> **Records for processing**
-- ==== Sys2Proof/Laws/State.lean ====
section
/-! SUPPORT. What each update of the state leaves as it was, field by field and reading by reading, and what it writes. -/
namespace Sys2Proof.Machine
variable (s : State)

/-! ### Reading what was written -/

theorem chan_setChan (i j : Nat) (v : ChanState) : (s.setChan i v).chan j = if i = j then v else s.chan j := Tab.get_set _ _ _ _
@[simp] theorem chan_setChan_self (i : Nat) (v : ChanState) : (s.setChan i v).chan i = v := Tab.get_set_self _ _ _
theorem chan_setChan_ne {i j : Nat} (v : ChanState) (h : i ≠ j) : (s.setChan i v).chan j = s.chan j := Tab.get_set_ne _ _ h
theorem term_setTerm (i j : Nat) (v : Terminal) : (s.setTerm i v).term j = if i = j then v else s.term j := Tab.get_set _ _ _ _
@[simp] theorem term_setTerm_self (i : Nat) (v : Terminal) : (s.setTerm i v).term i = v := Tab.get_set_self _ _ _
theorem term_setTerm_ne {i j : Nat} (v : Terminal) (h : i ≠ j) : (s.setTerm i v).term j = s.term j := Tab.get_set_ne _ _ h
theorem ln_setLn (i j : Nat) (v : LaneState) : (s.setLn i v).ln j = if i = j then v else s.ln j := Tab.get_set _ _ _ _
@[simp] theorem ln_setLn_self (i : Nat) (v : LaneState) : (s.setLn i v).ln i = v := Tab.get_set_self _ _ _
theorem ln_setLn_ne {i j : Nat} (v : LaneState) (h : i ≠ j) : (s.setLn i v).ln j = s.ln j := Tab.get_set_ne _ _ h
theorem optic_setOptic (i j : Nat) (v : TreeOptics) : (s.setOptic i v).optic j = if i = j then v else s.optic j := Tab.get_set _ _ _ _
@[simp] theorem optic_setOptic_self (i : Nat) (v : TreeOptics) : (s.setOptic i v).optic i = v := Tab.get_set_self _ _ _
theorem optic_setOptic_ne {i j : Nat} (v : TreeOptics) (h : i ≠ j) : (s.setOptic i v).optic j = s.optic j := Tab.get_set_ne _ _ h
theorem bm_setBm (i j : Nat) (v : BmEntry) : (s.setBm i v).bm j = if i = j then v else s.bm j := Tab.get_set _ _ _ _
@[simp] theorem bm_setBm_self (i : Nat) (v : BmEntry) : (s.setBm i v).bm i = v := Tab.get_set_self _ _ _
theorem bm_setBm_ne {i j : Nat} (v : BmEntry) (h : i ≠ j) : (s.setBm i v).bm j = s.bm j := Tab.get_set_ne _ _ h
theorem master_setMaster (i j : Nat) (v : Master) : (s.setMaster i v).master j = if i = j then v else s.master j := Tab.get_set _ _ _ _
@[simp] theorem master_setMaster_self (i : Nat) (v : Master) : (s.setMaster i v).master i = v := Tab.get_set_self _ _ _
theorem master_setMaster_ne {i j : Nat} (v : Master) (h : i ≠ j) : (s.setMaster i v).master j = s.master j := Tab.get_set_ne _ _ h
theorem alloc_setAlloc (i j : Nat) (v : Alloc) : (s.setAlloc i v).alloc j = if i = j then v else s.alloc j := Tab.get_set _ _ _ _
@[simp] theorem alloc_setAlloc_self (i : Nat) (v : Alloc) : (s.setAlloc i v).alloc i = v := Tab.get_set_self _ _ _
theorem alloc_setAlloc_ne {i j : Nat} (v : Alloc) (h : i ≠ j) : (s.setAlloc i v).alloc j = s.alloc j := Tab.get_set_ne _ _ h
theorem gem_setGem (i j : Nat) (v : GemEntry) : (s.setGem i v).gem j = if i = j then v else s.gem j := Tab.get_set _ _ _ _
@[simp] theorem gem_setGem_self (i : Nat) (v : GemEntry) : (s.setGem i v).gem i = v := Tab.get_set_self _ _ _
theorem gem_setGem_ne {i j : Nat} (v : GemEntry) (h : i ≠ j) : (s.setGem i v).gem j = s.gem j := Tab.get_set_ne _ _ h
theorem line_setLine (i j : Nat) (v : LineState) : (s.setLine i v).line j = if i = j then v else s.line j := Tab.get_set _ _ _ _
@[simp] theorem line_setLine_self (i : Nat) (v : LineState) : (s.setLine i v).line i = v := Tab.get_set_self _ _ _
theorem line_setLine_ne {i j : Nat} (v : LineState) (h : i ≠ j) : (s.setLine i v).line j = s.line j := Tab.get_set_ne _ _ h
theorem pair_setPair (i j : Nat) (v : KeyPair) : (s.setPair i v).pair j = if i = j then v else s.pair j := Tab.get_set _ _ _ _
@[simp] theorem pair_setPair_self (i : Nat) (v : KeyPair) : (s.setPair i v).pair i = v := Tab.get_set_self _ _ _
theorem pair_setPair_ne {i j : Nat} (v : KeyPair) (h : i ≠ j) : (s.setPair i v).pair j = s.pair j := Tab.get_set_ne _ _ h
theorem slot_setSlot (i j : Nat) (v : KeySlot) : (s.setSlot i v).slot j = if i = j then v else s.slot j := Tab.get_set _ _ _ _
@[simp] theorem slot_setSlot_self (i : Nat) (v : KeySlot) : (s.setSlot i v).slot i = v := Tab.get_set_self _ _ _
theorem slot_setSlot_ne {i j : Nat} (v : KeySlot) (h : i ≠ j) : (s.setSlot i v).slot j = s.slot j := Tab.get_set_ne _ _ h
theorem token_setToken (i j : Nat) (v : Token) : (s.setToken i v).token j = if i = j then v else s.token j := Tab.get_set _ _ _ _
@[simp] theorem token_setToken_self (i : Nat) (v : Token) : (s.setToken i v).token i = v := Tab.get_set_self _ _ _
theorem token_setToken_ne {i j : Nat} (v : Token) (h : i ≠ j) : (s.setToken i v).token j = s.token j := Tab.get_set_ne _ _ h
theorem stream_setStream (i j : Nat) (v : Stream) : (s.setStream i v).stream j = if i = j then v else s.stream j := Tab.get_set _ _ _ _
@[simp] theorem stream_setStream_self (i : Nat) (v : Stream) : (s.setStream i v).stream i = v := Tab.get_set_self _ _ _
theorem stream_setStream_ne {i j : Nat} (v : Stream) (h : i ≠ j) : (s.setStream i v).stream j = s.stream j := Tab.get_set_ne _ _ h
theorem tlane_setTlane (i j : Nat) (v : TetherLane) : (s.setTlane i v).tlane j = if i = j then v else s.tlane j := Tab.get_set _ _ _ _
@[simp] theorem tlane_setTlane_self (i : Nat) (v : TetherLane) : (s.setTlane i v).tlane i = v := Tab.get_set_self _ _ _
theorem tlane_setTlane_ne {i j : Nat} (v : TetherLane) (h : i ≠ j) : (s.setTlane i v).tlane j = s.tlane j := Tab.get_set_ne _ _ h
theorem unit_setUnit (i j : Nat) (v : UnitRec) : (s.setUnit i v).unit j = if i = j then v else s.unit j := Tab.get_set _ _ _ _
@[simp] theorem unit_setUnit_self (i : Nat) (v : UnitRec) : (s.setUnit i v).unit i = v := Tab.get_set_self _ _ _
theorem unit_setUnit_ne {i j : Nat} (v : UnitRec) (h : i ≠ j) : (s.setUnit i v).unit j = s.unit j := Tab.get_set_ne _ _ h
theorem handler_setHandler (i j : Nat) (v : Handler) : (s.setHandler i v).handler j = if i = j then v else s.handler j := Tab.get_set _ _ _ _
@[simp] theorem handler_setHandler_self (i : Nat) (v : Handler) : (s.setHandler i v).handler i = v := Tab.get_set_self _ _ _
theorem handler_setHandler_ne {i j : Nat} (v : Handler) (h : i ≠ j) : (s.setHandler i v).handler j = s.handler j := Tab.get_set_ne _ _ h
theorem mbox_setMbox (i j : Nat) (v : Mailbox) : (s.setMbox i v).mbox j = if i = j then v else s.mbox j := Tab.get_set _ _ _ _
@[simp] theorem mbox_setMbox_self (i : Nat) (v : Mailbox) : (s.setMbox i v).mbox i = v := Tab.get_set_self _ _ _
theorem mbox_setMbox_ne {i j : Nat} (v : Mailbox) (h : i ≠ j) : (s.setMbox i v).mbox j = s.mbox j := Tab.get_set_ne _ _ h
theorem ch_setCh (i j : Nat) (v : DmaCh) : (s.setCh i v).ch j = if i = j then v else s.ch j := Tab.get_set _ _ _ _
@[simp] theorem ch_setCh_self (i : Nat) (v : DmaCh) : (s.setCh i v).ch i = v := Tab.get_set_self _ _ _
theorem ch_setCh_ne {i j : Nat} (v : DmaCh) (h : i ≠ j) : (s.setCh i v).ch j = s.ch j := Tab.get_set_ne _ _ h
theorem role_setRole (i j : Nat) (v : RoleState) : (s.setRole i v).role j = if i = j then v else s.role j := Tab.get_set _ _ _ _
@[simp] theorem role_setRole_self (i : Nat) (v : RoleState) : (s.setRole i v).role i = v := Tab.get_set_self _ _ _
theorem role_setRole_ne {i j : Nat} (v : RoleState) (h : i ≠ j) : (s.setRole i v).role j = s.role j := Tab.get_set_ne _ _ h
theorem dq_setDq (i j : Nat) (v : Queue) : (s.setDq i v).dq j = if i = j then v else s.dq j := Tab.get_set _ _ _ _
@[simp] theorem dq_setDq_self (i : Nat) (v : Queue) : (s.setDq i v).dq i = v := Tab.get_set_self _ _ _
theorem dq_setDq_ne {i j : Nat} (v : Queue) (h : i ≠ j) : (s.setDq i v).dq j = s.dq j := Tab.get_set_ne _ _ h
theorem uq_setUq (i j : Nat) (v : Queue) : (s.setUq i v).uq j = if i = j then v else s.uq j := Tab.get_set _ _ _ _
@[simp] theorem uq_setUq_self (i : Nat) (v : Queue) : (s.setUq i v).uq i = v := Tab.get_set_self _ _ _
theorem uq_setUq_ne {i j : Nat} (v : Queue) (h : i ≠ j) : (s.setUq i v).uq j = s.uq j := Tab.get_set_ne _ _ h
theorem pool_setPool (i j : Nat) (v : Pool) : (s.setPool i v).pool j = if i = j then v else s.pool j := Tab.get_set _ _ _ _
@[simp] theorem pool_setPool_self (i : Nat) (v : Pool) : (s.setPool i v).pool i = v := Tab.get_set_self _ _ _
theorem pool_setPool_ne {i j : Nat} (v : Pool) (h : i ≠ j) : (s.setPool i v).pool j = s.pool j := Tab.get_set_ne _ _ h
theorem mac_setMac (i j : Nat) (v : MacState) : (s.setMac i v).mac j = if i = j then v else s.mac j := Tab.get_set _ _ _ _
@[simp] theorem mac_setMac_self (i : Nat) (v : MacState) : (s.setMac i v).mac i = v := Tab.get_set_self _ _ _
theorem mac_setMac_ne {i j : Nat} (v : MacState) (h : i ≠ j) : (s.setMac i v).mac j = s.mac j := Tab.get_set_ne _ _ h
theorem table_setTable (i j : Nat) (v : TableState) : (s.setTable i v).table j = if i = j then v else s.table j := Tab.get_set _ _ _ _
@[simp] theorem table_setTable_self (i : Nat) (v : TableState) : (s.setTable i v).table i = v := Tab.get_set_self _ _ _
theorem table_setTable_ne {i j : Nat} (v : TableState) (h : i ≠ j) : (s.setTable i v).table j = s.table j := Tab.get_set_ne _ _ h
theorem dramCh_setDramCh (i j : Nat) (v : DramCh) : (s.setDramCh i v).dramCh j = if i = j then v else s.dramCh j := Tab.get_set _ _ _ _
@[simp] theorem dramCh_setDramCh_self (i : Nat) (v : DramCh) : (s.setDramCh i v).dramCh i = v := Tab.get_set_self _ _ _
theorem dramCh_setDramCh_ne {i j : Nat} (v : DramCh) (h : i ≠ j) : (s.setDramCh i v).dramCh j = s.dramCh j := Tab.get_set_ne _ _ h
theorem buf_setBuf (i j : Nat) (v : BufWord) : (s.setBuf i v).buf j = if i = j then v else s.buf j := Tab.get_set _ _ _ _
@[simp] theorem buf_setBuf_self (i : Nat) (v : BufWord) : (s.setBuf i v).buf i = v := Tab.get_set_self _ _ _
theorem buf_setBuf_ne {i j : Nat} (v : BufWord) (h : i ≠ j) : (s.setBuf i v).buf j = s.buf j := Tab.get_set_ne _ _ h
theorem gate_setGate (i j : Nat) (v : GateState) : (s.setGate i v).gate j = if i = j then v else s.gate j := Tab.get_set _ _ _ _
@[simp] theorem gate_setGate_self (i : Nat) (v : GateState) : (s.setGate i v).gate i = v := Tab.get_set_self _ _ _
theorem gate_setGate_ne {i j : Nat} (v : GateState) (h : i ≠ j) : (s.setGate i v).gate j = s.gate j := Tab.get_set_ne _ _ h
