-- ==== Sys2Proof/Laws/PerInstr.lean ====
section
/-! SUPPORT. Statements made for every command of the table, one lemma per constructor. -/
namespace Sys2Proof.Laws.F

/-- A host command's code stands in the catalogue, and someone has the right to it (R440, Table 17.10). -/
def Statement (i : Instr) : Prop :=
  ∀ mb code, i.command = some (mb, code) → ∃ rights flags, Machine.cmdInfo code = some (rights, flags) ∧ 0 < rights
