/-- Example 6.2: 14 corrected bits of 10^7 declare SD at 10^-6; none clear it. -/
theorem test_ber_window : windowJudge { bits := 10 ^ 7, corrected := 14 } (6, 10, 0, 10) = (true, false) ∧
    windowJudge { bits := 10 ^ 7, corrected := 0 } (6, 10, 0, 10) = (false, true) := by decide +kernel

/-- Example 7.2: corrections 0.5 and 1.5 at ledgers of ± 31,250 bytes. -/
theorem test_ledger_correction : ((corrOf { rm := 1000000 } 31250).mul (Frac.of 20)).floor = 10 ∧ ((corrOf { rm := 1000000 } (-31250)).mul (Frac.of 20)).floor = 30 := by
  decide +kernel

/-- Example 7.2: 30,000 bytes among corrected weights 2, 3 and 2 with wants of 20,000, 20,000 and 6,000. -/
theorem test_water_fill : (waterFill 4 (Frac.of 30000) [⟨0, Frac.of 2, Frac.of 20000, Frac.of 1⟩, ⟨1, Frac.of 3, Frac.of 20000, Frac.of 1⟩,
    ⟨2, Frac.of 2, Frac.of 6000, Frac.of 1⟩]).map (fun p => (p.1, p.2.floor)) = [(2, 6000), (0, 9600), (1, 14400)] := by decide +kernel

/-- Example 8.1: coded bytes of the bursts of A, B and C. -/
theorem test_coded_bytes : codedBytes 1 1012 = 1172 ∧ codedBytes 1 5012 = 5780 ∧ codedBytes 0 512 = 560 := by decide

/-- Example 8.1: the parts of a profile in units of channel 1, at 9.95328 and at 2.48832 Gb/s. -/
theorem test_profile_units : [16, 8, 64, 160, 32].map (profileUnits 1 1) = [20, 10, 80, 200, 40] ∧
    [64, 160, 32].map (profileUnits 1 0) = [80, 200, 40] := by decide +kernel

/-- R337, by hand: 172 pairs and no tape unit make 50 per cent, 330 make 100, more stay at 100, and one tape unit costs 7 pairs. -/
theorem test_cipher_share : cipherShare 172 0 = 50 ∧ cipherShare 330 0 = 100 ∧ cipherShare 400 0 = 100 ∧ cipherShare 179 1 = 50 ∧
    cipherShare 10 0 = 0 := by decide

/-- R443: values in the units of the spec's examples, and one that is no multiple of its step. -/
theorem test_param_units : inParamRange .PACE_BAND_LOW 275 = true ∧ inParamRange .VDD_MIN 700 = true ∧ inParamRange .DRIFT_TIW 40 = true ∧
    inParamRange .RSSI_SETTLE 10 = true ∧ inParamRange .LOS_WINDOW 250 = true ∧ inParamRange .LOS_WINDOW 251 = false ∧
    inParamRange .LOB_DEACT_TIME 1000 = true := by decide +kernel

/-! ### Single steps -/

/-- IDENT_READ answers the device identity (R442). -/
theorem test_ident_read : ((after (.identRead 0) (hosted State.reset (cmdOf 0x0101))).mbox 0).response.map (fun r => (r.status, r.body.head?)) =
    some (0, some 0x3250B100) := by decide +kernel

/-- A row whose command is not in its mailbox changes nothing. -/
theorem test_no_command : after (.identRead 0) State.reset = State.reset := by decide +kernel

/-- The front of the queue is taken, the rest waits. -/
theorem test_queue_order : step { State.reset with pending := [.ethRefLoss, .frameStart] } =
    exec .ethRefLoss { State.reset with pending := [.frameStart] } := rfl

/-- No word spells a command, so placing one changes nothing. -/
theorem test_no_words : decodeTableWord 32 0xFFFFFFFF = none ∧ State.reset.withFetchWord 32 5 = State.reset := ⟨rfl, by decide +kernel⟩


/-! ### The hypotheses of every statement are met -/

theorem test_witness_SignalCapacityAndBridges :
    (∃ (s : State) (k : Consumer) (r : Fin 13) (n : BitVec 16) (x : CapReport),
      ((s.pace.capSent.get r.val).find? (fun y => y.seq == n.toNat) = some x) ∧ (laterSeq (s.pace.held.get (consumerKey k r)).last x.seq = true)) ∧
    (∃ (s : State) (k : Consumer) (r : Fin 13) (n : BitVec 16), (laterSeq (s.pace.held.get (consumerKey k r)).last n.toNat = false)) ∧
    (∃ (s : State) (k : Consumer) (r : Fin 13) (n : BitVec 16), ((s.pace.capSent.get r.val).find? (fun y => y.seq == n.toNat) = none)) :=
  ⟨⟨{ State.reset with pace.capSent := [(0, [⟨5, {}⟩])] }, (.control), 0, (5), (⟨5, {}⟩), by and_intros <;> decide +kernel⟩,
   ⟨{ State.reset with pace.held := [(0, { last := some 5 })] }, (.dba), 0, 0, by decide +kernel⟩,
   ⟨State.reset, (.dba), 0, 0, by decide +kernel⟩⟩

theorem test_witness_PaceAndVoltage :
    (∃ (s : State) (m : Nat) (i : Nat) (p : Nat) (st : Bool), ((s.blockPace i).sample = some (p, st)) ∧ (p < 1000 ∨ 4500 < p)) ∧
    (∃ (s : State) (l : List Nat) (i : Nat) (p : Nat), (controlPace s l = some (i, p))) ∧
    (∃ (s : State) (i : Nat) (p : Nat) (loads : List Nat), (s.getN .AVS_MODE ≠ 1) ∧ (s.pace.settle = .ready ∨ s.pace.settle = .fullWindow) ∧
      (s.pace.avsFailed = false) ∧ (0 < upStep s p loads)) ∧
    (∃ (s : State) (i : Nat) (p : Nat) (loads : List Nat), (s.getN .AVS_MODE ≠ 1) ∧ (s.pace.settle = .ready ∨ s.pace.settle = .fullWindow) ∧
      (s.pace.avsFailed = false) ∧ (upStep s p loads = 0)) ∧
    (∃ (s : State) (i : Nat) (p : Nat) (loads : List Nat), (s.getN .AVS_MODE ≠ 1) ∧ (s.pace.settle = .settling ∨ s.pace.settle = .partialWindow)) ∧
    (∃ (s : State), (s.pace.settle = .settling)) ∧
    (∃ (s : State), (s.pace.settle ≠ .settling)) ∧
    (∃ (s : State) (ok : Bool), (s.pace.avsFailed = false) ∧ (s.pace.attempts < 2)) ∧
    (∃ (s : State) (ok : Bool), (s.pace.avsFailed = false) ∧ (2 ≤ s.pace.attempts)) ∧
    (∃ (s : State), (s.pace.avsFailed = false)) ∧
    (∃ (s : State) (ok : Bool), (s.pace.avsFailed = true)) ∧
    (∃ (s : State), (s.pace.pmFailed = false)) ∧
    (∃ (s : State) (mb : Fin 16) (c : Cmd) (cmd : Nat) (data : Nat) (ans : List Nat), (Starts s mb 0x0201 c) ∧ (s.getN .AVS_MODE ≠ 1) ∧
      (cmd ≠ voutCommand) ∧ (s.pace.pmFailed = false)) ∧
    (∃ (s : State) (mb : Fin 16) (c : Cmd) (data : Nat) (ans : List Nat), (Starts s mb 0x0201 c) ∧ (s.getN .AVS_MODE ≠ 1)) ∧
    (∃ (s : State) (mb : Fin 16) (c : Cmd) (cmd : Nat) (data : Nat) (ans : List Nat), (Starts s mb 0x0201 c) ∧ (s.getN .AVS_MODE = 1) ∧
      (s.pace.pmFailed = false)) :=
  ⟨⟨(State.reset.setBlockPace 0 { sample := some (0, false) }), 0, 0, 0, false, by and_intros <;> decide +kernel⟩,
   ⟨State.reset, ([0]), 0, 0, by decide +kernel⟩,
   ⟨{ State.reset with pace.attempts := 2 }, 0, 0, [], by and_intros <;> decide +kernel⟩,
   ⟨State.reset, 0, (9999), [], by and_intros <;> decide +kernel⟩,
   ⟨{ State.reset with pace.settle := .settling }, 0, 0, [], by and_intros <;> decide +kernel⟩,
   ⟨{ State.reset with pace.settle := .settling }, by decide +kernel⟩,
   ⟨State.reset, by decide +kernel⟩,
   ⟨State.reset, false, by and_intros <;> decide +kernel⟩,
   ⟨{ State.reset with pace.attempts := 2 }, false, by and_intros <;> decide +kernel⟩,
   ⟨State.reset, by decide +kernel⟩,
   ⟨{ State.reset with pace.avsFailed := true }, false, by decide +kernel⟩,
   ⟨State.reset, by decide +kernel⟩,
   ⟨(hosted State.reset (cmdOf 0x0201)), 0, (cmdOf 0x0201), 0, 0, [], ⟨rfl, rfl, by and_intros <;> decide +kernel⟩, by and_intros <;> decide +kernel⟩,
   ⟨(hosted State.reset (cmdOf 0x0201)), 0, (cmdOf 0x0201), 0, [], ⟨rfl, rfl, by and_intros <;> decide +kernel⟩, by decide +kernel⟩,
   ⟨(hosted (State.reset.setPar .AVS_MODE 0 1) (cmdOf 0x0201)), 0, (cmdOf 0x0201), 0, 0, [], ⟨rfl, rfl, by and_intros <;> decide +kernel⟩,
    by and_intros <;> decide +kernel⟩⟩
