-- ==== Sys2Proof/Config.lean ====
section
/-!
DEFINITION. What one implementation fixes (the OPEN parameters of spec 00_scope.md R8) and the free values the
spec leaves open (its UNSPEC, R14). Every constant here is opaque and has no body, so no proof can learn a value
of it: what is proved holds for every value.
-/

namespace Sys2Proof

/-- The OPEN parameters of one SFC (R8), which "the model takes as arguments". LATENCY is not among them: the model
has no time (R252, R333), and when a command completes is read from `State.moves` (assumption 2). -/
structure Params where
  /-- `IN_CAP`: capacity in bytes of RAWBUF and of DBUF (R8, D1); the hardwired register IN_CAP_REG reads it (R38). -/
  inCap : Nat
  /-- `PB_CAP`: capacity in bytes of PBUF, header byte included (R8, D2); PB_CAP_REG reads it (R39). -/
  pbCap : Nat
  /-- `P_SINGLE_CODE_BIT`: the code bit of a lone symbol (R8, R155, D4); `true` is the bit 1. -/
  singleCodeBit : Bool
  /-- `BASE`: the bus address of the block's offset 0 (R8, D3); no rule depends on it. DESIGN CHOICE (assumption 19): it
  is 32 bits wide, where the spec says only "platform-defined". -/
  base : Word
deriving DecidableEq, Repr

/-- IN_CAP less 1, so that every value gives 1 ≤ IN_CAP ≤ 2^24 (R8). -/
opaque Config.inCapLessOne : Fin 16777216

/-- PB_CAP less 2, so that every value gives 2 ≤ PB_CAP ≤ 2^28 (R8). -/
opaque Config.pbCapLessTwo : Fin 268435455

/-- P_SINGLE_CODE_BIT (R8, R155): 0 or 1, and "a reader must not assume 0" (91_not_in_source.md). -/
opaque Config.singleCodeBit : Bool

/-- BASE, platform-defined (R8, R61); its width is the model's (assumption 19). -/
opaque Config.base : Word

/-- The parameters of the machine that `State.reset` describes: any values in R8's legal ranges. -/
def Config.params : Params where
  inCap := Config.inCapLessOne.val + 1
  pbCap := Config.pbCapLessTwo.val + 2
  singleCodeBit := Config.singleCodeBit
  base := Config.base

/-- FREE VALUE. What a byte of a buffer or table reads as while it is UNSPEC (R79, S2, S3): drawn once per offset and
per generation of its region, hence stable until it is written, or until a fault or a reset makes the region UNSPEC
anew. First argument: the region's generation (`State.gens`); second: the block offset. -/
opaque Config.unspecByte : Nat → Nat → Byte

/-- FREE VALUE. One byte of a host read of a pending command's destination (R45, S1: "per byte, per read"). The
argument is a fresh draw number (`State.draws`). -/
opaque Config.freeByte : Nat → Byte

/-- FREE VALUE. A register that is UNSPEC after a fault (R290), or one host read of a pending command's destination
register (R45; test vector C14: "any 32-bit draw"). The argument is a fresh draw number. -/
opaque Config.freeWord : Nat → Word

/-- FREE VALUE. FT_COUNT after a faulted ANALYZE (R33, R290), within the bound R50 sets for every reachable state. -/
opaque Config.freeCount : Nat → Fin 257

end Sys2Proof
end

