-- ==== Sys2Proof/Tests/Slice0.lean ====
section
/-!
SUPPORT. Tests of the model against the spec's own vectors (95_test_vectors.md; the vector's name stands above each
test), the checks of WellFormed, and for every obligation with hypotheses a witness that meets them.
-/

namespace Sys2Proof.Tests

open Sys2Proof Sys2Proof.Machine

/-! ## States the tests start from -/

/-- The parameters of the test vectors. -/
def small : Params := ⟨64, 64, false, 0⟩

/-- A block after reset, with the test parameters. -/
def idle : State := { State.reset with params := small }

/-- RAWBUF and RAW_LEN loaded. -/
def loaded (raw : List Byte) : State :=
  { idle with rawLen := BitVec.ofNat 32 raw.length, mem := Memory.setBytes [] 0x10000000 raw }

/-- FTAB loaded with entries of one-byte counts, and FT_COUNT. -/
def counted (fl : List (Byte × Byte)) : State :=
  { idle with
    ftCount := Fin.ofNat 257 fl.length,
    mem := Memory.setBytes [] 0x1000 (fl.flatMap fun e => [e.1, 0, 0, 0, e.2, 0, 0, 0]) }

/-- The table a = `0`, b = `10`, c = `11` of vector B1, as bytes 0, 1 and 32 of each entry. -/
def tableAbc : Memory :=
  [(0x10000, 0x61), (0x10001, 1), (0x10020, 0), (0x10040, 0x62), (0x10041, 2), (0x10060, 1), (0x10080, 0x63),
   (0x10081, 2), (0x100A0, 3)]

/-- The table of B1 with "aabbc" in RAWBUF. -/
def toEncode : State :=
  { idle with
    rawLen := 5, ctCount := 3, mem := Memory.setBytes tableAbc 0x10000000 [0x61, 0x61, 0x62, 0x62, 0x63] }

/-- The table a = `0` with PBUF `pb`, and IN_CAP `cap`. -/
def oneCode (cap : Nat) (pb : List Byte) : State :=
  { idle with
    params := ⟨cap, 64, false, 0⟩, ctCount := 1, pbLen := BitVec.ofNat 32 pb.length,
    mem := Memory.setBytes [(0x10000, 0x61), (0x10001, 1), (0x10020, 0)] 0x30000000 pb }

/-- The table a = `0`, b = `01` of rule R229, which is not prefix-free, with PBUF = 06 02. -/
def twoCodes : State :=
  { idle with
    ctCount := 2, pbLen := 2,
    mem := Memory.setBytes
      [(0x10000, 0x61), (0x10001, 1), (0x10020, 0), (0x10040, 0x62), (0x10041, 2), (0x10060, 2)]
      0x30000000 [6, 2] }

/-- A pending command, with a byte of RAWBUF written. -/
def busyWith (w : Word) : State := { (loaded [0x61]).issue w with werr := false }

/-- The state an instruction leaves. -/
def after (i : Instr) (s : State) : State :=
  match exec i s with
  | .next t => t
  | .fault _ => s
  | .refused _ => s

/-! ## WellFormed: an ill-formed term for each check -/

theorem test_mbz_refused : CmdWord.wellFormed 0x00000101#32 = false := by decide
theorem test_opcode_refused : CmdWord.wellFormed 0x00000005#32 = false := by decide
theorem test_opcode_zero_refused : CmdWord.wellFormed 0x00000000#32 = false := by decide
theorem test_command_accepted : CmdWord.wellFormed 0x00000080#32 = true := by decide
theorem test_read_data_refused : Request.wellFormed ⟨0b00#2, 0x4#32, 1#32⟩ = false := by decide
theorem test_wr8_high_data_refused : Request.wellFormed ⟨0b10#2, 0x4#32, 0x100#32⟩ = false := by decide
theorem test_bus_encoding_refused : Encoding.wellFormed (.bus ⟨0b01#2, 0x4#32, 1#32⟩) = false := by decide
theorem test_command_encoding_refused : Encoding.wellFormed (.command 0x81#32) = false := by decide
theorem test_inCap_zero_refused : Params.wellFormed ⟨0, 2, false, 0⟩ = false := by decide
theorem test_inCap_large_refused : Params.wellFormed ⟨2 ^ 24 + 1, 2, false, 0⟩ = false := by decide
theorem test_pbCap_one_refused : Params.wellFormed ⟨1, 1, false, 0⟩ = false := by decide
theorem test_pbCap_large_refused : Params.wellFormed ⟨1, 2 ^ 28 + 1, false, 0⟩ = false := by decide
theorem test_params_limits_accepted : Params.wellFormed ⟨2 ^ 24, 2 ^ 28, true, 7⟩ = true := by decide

> **Your assignment**
Lines in the material above that include the string "body" should be listed.

> **Solution**
theorem test_ident_read : ((after (.identRead 0) (hosted State.reset (cmdOf 0x0101))).mbox 0).response.map (fun r => (r.status, r.body.head?)) =
spec leaves open (its UNSPEC, R14). Every constant here is opaque and has no body, so no proof can learn a value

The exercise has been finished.